===== Data provided =====
-- ==== Sys2Proof/Decode.lean ====
section
/-! DEFINITION. The command that a word spells. -/

namespace Sys2Proof

/-- The table of operations and events gives its rows no bits: no word spells a command. -/
def decodeTableWord (_nbits _w : Nat) : Option Instr := none

end Sys2Proof
end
=====
- _Exercise brief_:
The entire set of entries, and nothing else, should be set down exactly.

- _Answer to the exercise_:
-- ==== Sys2Proof/Decode.lean ====
section
/-! DEFINITION. The command that a word spells. -/

namespace Sys2Proof

/-- The table of operations and events gives its rows no bits: no word spells a command. -/
def decodeTableWord (_nbits _w : Nat) : Option Instr := none

end Sys2Proof
end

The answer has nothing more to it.